A Sacred Friendship

A Sacred Friendship
Photo by Kati Hoehl / Unsplash
John 13:1-17, 31b-35

Today is perhaps the Church’s greatest festival of charity. Not charity in the modern sense that we so often hear, “Have you given to the charity yet?” Rather, in the much older sense of charity being a specific expression of love for others, usually evinced in acts of care and self-sacrifice. This association of charity comes, of course, from the scene revealed in the gospel passage. Jesus, gathered with his closest friends, foreshadows the sacrifice that is to come in his words about the bread and wine being his body and blood. In the same evening, he demonstrates profound charity by upturning his role as a teacher and master to wash the feet of his friends. Finally, we hear Jesus explain that this way of living, embodying deep charity, is not a suggestion but a new commandment.

This association with charity has led to the development of several traditions connected to today. There is this liturgy, which includes the washing of feet and remembers our Lord’s institution of the Eucharist. There is the Royal Mandatum, where Christian monarchs give alms to the poor from their personal funds. And there is the tradition of having the diocesan Chrism Mass on this day, where the bishop blesses and consecrates holy oils for the church’s ministries of care to the sick and suffering. Chrism masses are also traditionally where clergy renew their ordination vows, giving them a freshened sense of the servanthood to which they are called.

Much is made in Christian conversation about the servant nature of Christian life. To seek and serve Christ in others is one of our baptismal promises. We seek perfect freedom by submitting ourselves entirely to service to God, as the Book of Common Prayer reminds us. Today’s gospel passage reminds us that while we are, indeed, servants, we are not the sort of servants than many imagine upon hearing that word.

Servants are those who are, today, employed by another to provide service. In Jesus’ day that may have been true but was more often a reference to slaves of various kinds. People who owed service to another due to some kind of ownership arrangement. Servants who serve because they have no other choice have a very different relationship to their master than do friends who serve one another out of love. And this is at the core of what Jesus shares with his closest friends on this evening.

The depth of what Jesus’ is doing will not be clear for some days longer, but in offering himself to his friends, body and blood, in the meal they share, Jesus is drawing these people into a relationship much closer, much more intimate, than master and servant or even teacher and disciple.
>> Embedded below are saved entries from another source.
/-- Drive `d` faults with the causes `bits` (R310). -/
def State.driveFault (s : State) (d bits : Nat) : State :=
  let s := s.groupOff d
  let s := (s.orF (F.CE_DR_FAULT_CAUSE d) bits).setF (F.CE_DR_FAULT_FIRST d) (lowBit bits)
  let s := (s.count (F.CE_DR_FAULTCNT d) (94 + d)).liveAdd (16 + d) 1
  let s := s.log 0x06 0x13 d (s.rd (F.CE_DR_FAULT_CAUSE d).addr) none true
  let s := (s.enter d 6).setDr d 0x84 0
  let s := (s.clearLoops d).setF F.SVC_IRQST_DRVFLT 1
  (s.cond (bit bits 7) (·.failSource 0)).cond (bit bits 4) (·.failSource 1)

/-- The consecutive-overrun count has come to 3 (R46, R235, R309): the fault OVR, outside STOPPED and SAFESTOP.
(DEDUCED, log entry 57, unsafe.) -/
def State.overrunFault (s : State) (d : Nat) : State :=
  if s.driveState d = 0 ∨ s.driveState d = 6 then s else s.driveFault d 128

/-- STOP (R305). -/
def State.driveHalt (s : State) (d : Nat) : State :=
  ((s.groupOff d).enter d 0).setDr d 0x84 0 |>.clearLoops d

/-! ### Commands (R304) -/

/-- Is command word `w` legal in the state that stands? `ntc` and `level` say that an NTC condition holds and that a
level test of R309 fails. -/
def State.driveLegal (s : State) (d w : Nat) (ntc level : Bool) : Bool :=
  if bit w 0 then
    s.driveState d == 0 && s.f (F.CE_DR_FAULT_CAUSE d) == 0 && !ntc && !s.ceStopped && s.active
      && s.on (F.PWM_G_CFG_EN d) && !(s.ripen d && s.sheds)
  else if bit w 2 then s.driveState d == 6 && !level
  else true

/-- A write of CE_DRd_CMD: the command is held, or the write is discarded. -/
def State.driveCmdWrite (s : State) (d w : Nat) : State × Bool :=
  if 1 < (bitsOf w 3).length then (s, false)
  else if w % 8 = 0 then (s, true)
  else if s.driveLegal d w (s.drv d).ntc (s.drv d).level then
    (s.setDrv d (fun x => { x with cmd := some (w % 16), cmdAlm := false }), true)
  else (s, false)

/-- FRONT takes the held command or drops it (R304, R305); one that the Almanac staged is then counted (R366). -/
def State.driveTake (s : State) (d : Nat) (ntc level : Bool) : State :=
  match (s.drv d).cmd with
  | none => s
  | some w =>
    let alm := (s.drv d).cmdAlm
    let s := s.setDrv d (fun x => { x with cmd := none, cmdAlm := false })
    if !s.driveLegal d w ntc level then (s.reject 3 (0x40050200 + 0x40 * d)).cond alm (·.inc F.ALM_STGREJCNT)
    else if bit w 0 then
      let s := (s.setF (F.PWM_G_CTL_OFF d) 0).enter d 1
      let s := (s.count (F.CE_DR_STARTCNT d) (106 + d)).liveAdd (10 + d) 1
      s.setDrv d (fun x => { x with back := bit w 3 })
    else if bit w 1 then (if s.driveState d = 0 ∨ s.driveState d = 6 then s else s.driveHalt d)
    else ((s.enter d 0).setF (F.CE_DR_FAULT_CAUSE d) 0).setF (F.CE_DR_FAULT_FIRST d) 15

/-! ### FRONT -/

/-- Entry to RUN from POLARITY (R306). -/
def State.polarityDone (s : State) (d : Nat) : State :=
  let flip := decide (s.drI d 0xD8 < s.drI d 0xDC + s.drI d 0x64) && decide (s.drI d 0xD8 + s.drI d 0x64 ≤ s.drI d 0xDC)
  let s := if flip then
      let s := s.setDr d 0x80 ((s.dr d 0x80 + 2 ^ 31) % 2 ^ 32)
      let p := !bit (s.dr d 0xE8) 2
      (s.setDr d 0xE8 (setBits (s.dr d 0xE8) 2 1 (b2n p))).setB (F.CE_DR_STAT_POL d) p
    else s
  let l := s.drSlots d
  let s := ((s.enter d 5).setDr d 0x9C 0).setDr d 0xA0 0
  ((s.chainMode l.1 2).chainMode l.2.1 2).chainMode l.2.2 2

/-- Transitions that a FRONT makes before it computes: a start ended by WARM, and runs done (R305).
(DEDUCED, log entry 63, unsafe.) -/
def State.driveAdvance (s : State) (d : Nat) : State :=
  let st := s.driveState d
  let r := s.runsDone d
  let w := s.dr d 0x5C
  let l := s.drSlots d
  if (st = 2 ∨ st = 3) ∧ s.sheds then (s.driveHalt d).setF (F.CE_DR_STAT_STARTABORT d) 1
  else if st = 1 ∧ w % 256 ≤ r then
    if s.ripen d then s.enter d 2
    else
      let s := ((s.enter d 4).setDr d 0x9C 0).setDrI d 0xA0
        (if (s.drv d).back then -s.drI d 0x68 else s.drI d 0x68)
      ((s.chainMode l.1 2).chainMode l.2.1 2).chainMode l.2.2 3
  else if st = 2 ∧ 4 * getBits w 8 12 ≤ r then ((s.enter d 3).setDr d 0xD8 0).setDr d 0xDC 0
  else if st = 3 ∧ 3 * getBits w 20 8 ≤ r then s.polarityDone d
  else s

/-- The held drive resumes from the rotator's state (R314).
(DEDUCED, log entry 60, unsafe.) -/
def State.driveResume (s : State) (d : Nat) (vdc : Int) : State :=
  if !(s.drv d).resume then s
  else
    let step := toS 32 (ofI 32 (s.fi (F.PWM_G_INC d) * (2 ^ (s.grp d).rate : Nat)))
    let padv := getBits (s.dr d 8) 16 10
    let s := (s.enter d 5).setDrI d 0x84 step
    let s := s.setDrI d 0x80 ((s.f (F.PWM_G_ANGLE d) : Int) - rnd (step * padv) 8)
    let s := s.setDrI d 0xA4 (sat32 (rnd (s.fi (F.PWM_G_VDQ_VD d) * vdc) 15))
    let s := s.setDrI d 0xA8 (sat32 (rnd (s.fi (F.PWM_G_VDQ_VQ d) * vdc) 15))
    let l := s.drSlots d
    let s := ((s.chainMode l.1 2).chainMode l.2.1 2).chainMode l.2.2 2
    let s := { s with ce := { s.ce with resumed := l.1 :: l.2.1 :: l.2.2 :: s.ce.resumed } }
    s.setDrv d (fun x => { x with resume := false, coastEnd := true })

/-- Least-squares slope of entries `a … b` of burst `n` in latch half `h` (R298). -/
def State.slope (s : State) (n h a b : Nat) : Int :=
  let m : Int := (b : Int) - a + 1
  let sxy := (List.range (b + 1 - a)).foldl
    (fun (acc : Int) k => acc + (2 * ((a + k : Nat) : Int) - a - b) * s.latchVal n h (a + k)) 0
  sat32 (rdiv (6 * sxy) (m * (m * m - 1)))
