/-- No byte of window page `p` fails its check. -/
def Folio.whole (x : Folio) (p : Nat) : Bool := (List.range 64).all (fun k => (x.at (64 * p + k)).isSome)

/-- Write count of a physical page (R510). -/
def Folio.count (x : Folio) (p : Nat) : Nat := (lookupAt x.counts p).getD 0

/-- Pages marked torn, with `p` among them. -/
def addSorted : List Nat → Nat → List Nat
  | [], p => [p]
  | q :: r, p => if p = q then q :: r else if p < q then p :: q :: r else q :: addSorted r p

/-- A failing byte of page `p` is read (R498).
(DEDUCED, log entry 89, unsafe.) -/
def State.folFail (s : State) (p : Nat) : State :=
  let s := s.setF F.FOL_TORN_LASTPG p
  if s.fol.torn.contains p then (s.setF F.FOL_STAT_TORNRD 1).count F.FOL_TORNRDCNT 170
  else (s.setF F.FOL_STAT_CHKERR 1).count F.FOL_CHKERRCNT 171

/-- `n` bytes read from window offset `o`: what they read as, whether none fails, and the flags set (R487, R498). -/
def State.folRead (s : State) (o n : Nat) : State × List Byte × Bool :=
  (List.range n).foldl (fun r k =>
    match s.fol.at (o + k) with
    | some b => (r.1, r.2.1 ++ [b], r.2.2)
    | none => (r.1.folFail ((o + k) / 64), r.2.1 ++ [0xFF], false)) (s, [], true)

/-! ### Programs -/

/-- The write window is open (R519). -/
def State.folWindow (s : State) : Bool := s.on F.THM_STAT_WINDOW

/-- The recall scan is in progress. -/
def State.folRecall (s : State) : Bool := s.on F.FOL_STAT_RECALL

/-- PFI_N has been accepted since reset. -/
def State.folPfi (s : State) : Bool := s.on F.FOL_STAT_PFI

/-- No program runs. -/
def State.folFree (s : State) : Bool := s.fol.prog.isNone

/-- The part of window page `p` from offset `off` on that a program writes. -/
def State.pageProg (s : State) (p off : Nat) (b : List Byte) : PageProg := ⟨p, s.fol.phys p, off, b⟩

/-- The parts of the pages that `b` from window offset `o` on touches; `fuel` bounds the pages. -/
def State.pageParts (s : State) : Nat → Nat → List Byte → List PageProg
  | 0, _, _ => []
  | fuel + 1, o, b =>
    if b.isEmpty then []
    else
      let n := 64 - o % 64
      s.pageProg (o / 64) (o % 64) (b.take n) :: s.pageParts fuel (o + n) (b.drop n)

/-- A program starts: the intent cell of each bank whose own page is written names it (R486, R497).
(DEDUCED, log entry 89, unsafe.) -/
def State.startProg (s : State) (src : ProgSrc) (pages : List PageProg) : State :=
  let s := s.setFol (fun x => { x with
    prog := some ⟨src, pages⟩
    intent := pages.foldl (fun l g => if x.phys g.page = g.phys then l.set (g.page % 4) (some g.page) else l) x.intent })
  s.setF F.FOL_STAT_BUSY 1

/-- A page has been programmed (R488, R499, R510).
(DEDUCED, log entry 88, unsafe.) -/
def State.pageDone (s : State) (g : PageProg) : State :=
  let s := s.setFol (fun x =>
    let x := (g.bytes.zipIdx).foldl (fun y b => y.store (64 * g.phys + g.off + b.2) (some b.1)) x
    let x := { x with
      counts := storeAt x.counts g.phys (min (x.count g.phys + 1) (2 ^ 24 - 1)) 0
      intent := if x.intent.getD (g.page % 4) none = some g.page then x.intent.set (g.page % 4) none else x.intent }
    if x.whole g.page then { x with torn := x.torn.filter (· != g.page) } else x)
  s.ledger 172

/-- One byte of an interrupted program keeps its old value, takes the new one, or fails its check: a free value
(R498). -/
def State.tearByte (s : State) (a : Nat) (b : Byte) : State :=
  let v := s.free
  v.2.setFol (fun x => match v.1 % 3 with
    | 0 => x
    | 1 => x.store a (some b)
    | _ => x.store a none)

/-- A program is cut off; its intent cells stay set.
(DEDUCED, log entry 28, unsafe.) -/
def State.tearProg (s : State) (q : FolProg) : State :=
  let s := s.each q.pages (fun t g =>
    t.each (g.bytes.zipIdx) (fun u b => u.tearByte (64 * g.phys + g.off + b.2) b.1))
  let s := match q.src with
    | .prot v =>
      let r := s.free
      if r.1 % 2 = 1 then (r.2.setFol (fun x => { x with prot := v })).setF F.FOL_PROT_BP v else r.2
    | _ => s
  (s.setFol (fun x => { x with prog := none })).setF F.FOL_STAT_BUSY 0

/-- A program abandoned while the power lasts leaves its pages marked torn (R505).
(DEDUCED, log entry 89, unsafe.) -/
def State.abandonProg (s : State) : State :=
  match s.fol.prog with
  | none => s
  | some q =>
    let mark := q.pages.filter (fun g => decide (s.fol.phys g.page = g.phys))
    let s := s.tearProg q
    s.setFol (fun x => { x with torn := mark.foldl (fun l g => addSorted l g.page) x.torn })

/-! ### Internal jobs (R490, R491) -/

/-- Place of a job in the order of R490. -/
def FolJob.order : FolJob → Nat
  | .thermal => 2
  | .session => 3
  | .annals _ _ => 4
  | .rates => 5
  | .vault => 6
  | .remap _ => 7
  | .prot _ => 8

/-- An internal job is queued, or dropped when the queue is full (R491, R562). A Curator, whose Folio is held in reset,
queues none (R460).
(DEDUCED, log entry 123, unsafe.) -/
def State.queueJob (s : State) (j : FolJob) : State :=
  if s.plantHeld then s
  else if s.fol.jobs.length < 16 then s.setFol (fun x => { x with jobs := x.jobs ++ [j] })
  else
    let s := (s.setF F.FOL_STAT_QDROP 1).count F.FOL_QDROPCNT 169
    if j.order = 4 then s.count F.ANL_PDROPCNT 182 else s

/-- What is left of the job in hand when no further group of it will start: the group whose program runs. -/
def Folio.lastGroup (x : Folio) : Option FolWork :=
  if x.prog.isSome then x.hand.map (fun w => { w with todo := w.todo.take 1 }) else none

/-- Every queued job is discarded (R493); the program that runs goes on to its end. -/
def State.dropJobs (s : State) : State := s.setFol (fun x => { x with jobs := [], hand := x.lastGroup })

/-- The job in hand is given up with its program. -/
def State.dropHand (s : State) : State :=
  { s.setFol (fun x => { x with hand := none }) with thm := { s.thm with progNum := none } }

/-- A Vault copy that waits or runs is given up (R490, R507).
(DEDUCED, log entry 92, unsafe.) -/
def State.dropVaultCopy (s : State) : State :=
  s.setFol (fun x => { x with
    jobs := x.jobs.filter (fun j => decide (j ≠ .vault))
    hand := match x.hand with
      | some w => if w.job = .vault then none else some w
      | none => none })

/-- A Vault copy waits or runs. -/
def State.vaultCopying (s : State) : Bool :=
  match s.fol.hand with
  | some w => decide (w.job = .vault)
  | none => false

/-- Lists of up to four pages, one in each bank. -/
def fours (l : List PageProg) : List (List PageProg) := chunks 4 l.length l
where
  /-- Consecutive chunks of `n`. -/
  chunks (n : Nat) : Nat → List PageProg → List (List PageProg)
    | 0, _ => []
    | k + 1, l => if l.isEmpty then [] else l.take n :: chunks n k (l.drop n)

/-- The persistent entry of an Annals event with sequence number `q` (R563). -/
def persEntry (rtc q : Nat) (body : List Byte) : List Byte :=
  let b := word4 rtc ++ half2 q ++ body
  b ++ half2 (crc16 b)

/-- The optimal-start record (R508): RW and RC of each zone, then their CRC and the RTC. -/
def State.ratesRecord (s : State) : List Byte × List Byte :=
  let d := (List.range 64).flatMap (fun z => word4 (s.zw z 0x90) ++ word4 (s.zw z 0x94))
  (d, word4 (crc32 d) ++ word4 (s.f F.ALM_RTC))

/-- The groups of pages of a Vault copy: the header not valid, the plan area, the header last (R507). -/
def State.vaultGroups (s : State) : List (List PageProg) :=
  let hdr := s.bytesAt vaultBase 256
  let w := s.mw (vaultBase + 0x10)
  let bad := hdr.take 16 ++ word4 (w / 2 * 2) ++ hdr.drop 20
  let body := s.bytesAt (vaultBase + 0x100) (s.planEnd - 0x100)
  fours (s.pageParts 4 0 bad) ++ fours (s.pageParts 1024 0x100 body) ++ fours (s.pageParts 4 0 hdr)

/-- The thermal shutdown record as it stands in AON (R529). -/
def State.shutRecord (s : State) : List Byte := (List.range 16).flatMap (fun w => word4 (s.rd (F.THM_REC w).addr))

/-- The next free spare of the bank of page `p`. -/
def State.nextSpare (s : State) (p : Nat) : Nat := s.fol.used.getD (p % 4) 16

/-- What a job programs, in groups, as it starts, and the state that its start leaves.
(DEDUCED, log entry 92, unsafe.) -/
def State.jobGroups (s : State) (j : FolJob) : List (List PageProg) × State :=
  match j with
  | .thermal =>
    ([s.pageParts 1 0x10240 s.shutRecord],
      { s with thm := { s.thm with progNum := some (s.f (F.THM_REC 0)) } })
  | .session =>
    let q := half2 (s.f F.FOL_SESSION_OPENSEQ)
    ([s.pageParts 1 0x10200 (q ++ half2 (crc16 q))], s)
  | .annals rtc body =>
    let i := s.f F.ANL_PSTAT_PIDX
    let q := s.f F.ANL_PSTAT_PSEQ
    ([s.pageParts 1 (0x11000 + 16 * i) (persEntry rtc q body)],
      (s.setF F.ANL_PSTAT_PIDX (i + 1)).setF F.ANL_PSTAT_PSEQ (q + 1))
  | .rates =>
    let r := s.ratesRecord
    (fours (s.pageParts 8 0x10300 r.1) ++ [s.pageParts 1 0x10500 r.2], s)
  | .vault => (s.vaultGroups, s)
  | .remap p =>
    let r := s.folRead (64 * p) 64
    ([[⟨p, 2048 + 16 * (p % 4) + s.nextSpare p, 0, r.2.1⟩], []], r.1)
  | .prot _ => ([[]], s)

/-- The program of a job's next group starts. -/
def State.startGroup (s : State) (w : FolWork) : State :=
  let s := s.setFol (fun x => { x with hand := some w })
  match w.todo with
  | [] => s
  | g :: _ => match w.job with
    | .prot v => s.startProg (.prot v) g
    | .remap p => if g.isEmpty then s.startProg (.map p (s.nextSpare p)) [] else s.startProg .job g
    | _ => s.startProg .job g

/-- A job may start now: Annals entries wait for the boot read of their log (R564). -/
def State.jobReady (s : State) (j : FolJob) : Bool := j.order != 4 || s.on F.ANL_PSTAT_READY

/-- The queued job that comes first in the order of R490 and may start.
(DEDUCED, log entry 92, unsafe.) -/
def State.nextJob (s : State) : Option FolJob :=
  (s.fol.jobs.filter s.jobReady).foldl (fun m j => match m with
    | none => some j
    | some k => if j.order < k.order then some j else some k) none

/-- Folio may take an internal job: it is free, nothing of a master waits, recall has ended and the window is open. -/
def State.jobsMayRun (s : State) : Bool :=
  s.folFree && s.fol.txns.isEmpty && s.fol.txn.isNone && !s.fol.held && !s.folRecall && !s.folPfi && s.folWindow

/-- Job `j` starts with its first group. -/
def State.startJob (s : State) (j : FolJob) : State :=
  let g := s.jobGroups j
  g.2.startGroup ⟨j, g.1⟩

/-- FOLIO_JOB_START: the job in hand goes on, from its start where nothing of it is left to go on with, or the next one
starts (R490). -/
def execFolioJobStart (s : State) : Result :=
  .next (if s.jobsMayRun then
    match s.fol.hand with
    | some w => if w.todo.isEmpty then s.startJob w.job else s.startGroup w
    | none =>
      match s.nextJob with
      | none => s
      | some j => (s.setFol (fun x => { x with jobs := x.jobs.erase j })).startJob j
  else s)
Jesus is drawing this circle into loving friendship, an extended family whose values will be known in the world by the love, the charity, they show to one another.


Over these next three days we will be confronted with reminders of the work of God in our midst. This work happens on a scale and at a depth that is impossible for us to truly understand. How can we understand what it means for God to take on human flesh, only to be betrayed by one of his closest friends, murdered by fearful earthly powers, and still bring about salvation for every one of us, our ancestors, and our descendants until the last day?

What does it mean for today’s joyful reprieve from Holy Week’s focus on the Crucifixion to also be tinged with the backdrop of Judas’ betrayal? What do we make of the weight of our own sin in relation to what must happen tomorrow?  What is it for Jesus to proclaim love and charity, to wash the feet of even Judas, knowing what is to come the next day?

The answers to these questions are beyond us. They are worth our time as objects of contemplation and prayer, to help us understand better the nature of a God so loving that these events have come to pass. But the distance between us and true understanding of these mysteries is as great a distance as the east is from the west. And yet, it is into this mystery that Jesus invites us.

Far beyond servants of a master, Jesus calls us to friendship, to charity. It is into the very centre of all this that Jesus calls us to be. Where he sits with us, gives of himself in a sacred banquet, washes our feet, and commands us to do the same. It is in the centre of these great mysteries that we, with all of our joy and all of our betrayal, belong. And out of this place, we are called to bear love and charity that others may know who it was who called us there.